:: Goal of the exercise ::
Each line of the data below that contains "inductive" must be copied.

**** Exercise materials

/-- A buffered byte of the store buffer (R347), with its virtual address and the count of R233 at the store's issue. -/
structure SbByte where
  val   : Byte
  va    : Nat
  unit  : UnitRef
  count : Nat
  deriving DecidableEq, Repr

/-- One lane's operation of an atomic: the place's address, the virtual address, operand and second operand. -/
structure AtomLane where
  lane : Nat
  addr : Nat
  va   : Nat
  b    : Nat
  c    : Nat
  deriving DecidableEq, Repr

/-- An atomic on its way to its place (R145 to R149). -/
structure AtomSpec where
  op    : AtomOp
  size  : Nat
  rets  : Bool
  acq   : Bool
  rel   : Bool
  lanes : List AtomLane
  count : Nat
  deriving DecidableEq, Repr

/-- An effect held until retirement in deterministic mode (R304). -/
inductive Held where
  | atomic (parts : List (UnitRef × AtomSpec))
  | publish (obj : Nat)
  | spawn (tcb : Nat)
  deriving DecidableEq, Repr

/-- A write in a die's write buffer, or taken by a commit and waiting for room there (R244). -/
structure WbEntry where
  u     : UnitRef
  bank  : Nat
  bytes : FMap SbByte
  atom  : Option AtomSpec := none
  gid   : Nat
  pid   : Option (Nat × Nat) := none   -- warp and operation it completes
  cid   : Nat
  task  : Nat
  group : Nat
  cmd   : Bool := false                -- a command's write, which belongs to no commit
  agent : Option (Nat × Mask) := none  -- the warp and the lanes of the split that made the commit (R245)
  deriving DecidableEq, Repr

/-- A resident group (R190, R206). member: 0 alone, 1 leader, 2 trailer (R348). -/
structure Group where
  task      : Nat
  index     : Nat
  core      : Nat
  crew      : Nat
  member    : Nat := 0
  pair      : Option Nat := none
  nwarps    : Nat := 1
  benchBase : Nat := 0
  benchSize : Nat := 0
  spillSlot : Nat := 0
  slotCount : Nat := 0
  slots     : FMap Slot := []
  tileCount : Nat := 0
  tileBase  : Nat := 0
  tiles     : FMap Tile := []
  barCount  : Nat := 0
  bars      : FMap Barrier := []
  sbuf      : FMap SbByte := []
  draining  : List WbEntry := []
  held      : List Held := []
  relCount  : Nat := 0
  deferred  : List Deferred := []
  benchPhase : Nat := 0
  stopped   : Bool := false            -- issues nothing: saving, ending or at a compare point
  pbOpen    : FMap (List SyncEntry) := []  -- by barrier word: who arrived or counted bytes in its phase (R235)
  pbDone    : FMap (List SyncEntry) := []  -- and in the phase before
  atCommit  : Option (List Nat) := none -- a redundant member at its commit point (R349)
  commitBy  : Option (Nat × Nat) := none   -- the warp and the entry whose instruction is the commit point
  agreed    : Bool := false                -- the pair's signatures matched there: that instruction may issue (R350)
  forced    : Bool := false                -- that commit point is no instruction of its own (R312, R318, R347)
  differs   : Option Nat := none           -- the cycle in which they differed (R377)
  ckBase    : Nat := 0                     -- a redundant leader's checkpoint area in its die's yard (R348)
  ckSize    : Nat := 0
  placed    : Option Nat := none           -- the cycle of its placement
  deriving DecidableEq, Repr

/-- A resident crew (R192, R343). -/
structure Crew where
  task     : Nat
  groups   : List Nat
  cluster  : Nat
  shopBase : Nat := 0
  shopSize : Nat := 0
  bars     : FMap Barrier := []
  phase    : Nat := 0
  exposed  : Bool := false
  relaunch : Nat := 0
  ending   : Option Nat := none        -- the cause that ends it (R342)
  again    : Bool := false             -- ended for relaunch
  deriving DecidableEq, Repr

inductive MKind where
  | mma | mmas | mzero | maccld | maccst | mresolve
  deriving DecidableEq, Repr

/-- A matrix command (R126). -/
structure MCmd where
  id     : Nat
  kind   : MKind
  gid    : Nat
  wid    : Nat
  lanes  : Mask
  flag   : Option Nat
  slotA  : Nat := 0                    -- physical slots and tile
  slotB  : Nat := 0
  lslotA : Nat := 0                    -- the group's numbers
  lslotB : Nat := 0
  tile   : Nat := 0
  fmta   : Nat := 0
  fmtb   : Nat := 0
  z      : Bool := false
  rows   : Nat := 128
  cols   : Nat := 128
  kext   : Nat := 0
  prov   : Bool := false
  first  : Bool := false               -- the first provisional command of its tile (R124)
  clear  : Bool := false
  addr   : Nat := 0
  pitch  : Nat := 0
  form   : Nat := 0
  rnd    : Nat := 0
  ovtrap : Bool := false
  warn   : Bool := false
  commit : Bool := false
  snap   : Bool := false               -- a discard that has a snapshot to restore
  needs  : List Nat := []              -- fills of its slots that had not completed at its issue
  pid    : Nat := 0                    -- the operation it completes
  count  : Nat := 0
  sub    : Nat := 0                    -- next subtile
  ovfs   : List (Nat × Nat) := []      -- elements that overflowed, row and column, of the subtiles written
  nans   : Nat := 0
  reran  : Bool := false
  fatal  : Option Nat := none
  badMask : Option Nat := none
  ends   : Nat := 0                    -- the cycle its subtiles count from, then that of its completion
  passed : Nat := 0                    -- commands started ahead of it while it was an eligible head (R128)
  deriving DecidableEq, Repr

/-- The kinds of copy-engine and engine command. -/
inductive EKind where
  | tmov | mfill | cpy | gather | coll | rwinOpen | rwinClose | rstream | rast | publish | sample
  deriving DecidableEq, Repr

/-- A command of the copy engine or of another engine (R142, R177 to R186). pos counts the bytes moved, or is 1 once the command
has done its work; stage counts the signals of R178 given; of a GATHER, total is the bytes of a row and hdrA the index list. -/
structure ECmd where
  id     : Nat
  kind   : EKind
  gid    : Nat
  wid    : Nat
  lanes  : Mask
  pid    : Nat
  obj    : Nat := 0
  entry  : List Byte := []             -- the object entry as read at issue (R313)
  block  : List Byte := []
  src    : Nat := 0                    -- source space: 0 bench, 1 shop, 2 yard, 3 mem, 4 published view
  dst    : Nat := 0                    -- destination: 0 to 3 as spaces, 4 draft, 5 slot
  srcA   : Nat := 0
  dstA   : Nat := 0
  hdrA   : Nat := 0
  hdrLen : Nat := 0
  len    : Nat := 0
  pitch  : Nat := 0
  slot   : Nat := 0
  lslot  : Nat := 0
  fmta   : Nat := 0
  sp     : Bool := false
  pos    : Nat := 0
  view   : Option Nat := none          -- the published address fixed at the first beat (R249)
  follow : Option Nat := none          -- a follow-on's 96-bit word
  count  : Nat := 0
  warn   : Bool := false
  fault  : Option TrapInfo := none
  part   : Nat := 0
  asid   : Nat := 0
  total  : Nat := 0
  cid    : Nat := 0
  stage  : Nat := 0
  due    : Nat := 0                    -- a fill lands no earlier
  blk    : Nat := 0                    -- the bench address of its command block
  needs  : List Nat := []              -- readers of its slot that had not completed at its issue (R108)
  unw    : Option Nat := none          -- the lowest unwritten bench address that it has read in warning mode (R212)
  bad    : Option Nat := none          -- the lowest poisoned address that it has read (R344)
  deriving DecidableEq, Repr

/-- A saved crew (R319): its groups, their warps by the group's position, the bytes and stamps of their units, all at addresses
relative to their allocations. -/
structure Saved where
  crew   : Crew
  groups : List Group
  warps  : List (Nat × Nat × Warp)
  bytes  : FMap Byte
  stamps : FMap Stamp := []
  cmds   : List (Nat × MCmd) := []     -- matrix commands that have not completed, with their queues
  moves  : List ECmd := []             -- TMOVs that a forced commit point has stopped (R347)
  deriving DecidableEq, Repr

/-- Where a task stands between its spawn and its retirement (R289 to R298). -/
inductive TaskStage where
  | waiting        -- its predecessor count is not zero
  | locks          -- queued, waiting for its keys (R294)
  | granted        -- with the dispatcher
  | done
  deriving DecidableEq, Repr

********
**** Exercise materials

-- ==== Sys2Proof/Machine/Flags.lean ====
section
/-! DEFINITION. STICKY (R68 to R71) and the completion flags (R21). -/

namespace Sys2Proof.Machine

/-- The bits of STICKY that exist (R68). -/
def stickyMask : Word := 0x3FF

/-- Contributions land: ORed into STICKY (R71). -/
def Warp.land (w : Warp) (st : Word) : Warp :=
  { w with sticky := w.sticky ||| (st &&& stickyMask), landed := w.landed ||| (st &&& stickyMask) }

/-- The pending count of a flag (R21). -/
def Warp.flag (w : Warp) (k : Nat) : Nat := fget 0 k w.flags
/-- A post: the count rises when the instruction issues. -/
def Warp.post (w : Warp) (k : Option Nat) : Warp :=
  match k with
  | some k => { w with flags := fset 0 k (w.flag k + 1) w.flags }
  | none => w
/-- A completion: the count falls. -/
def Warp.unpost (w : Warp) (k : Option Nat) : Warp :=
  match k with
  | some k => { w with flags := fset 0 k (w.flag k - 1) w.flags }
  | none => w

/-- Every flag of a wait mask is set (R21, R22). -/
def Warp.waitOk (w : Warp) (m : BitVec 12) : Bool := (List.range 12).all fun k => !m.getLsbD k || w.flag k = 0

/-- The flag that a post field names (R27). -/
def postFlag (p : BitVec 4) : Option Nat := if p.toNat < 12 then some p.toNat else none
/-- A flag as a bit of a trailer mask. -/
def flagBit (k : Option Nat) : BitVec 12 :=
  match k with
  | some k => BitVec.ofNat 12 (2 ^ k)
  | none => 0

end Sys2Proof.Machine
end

********

:: Task answer ::
inductive Held where
inductive MKind where
inductive EKind where
inductive TaskStage where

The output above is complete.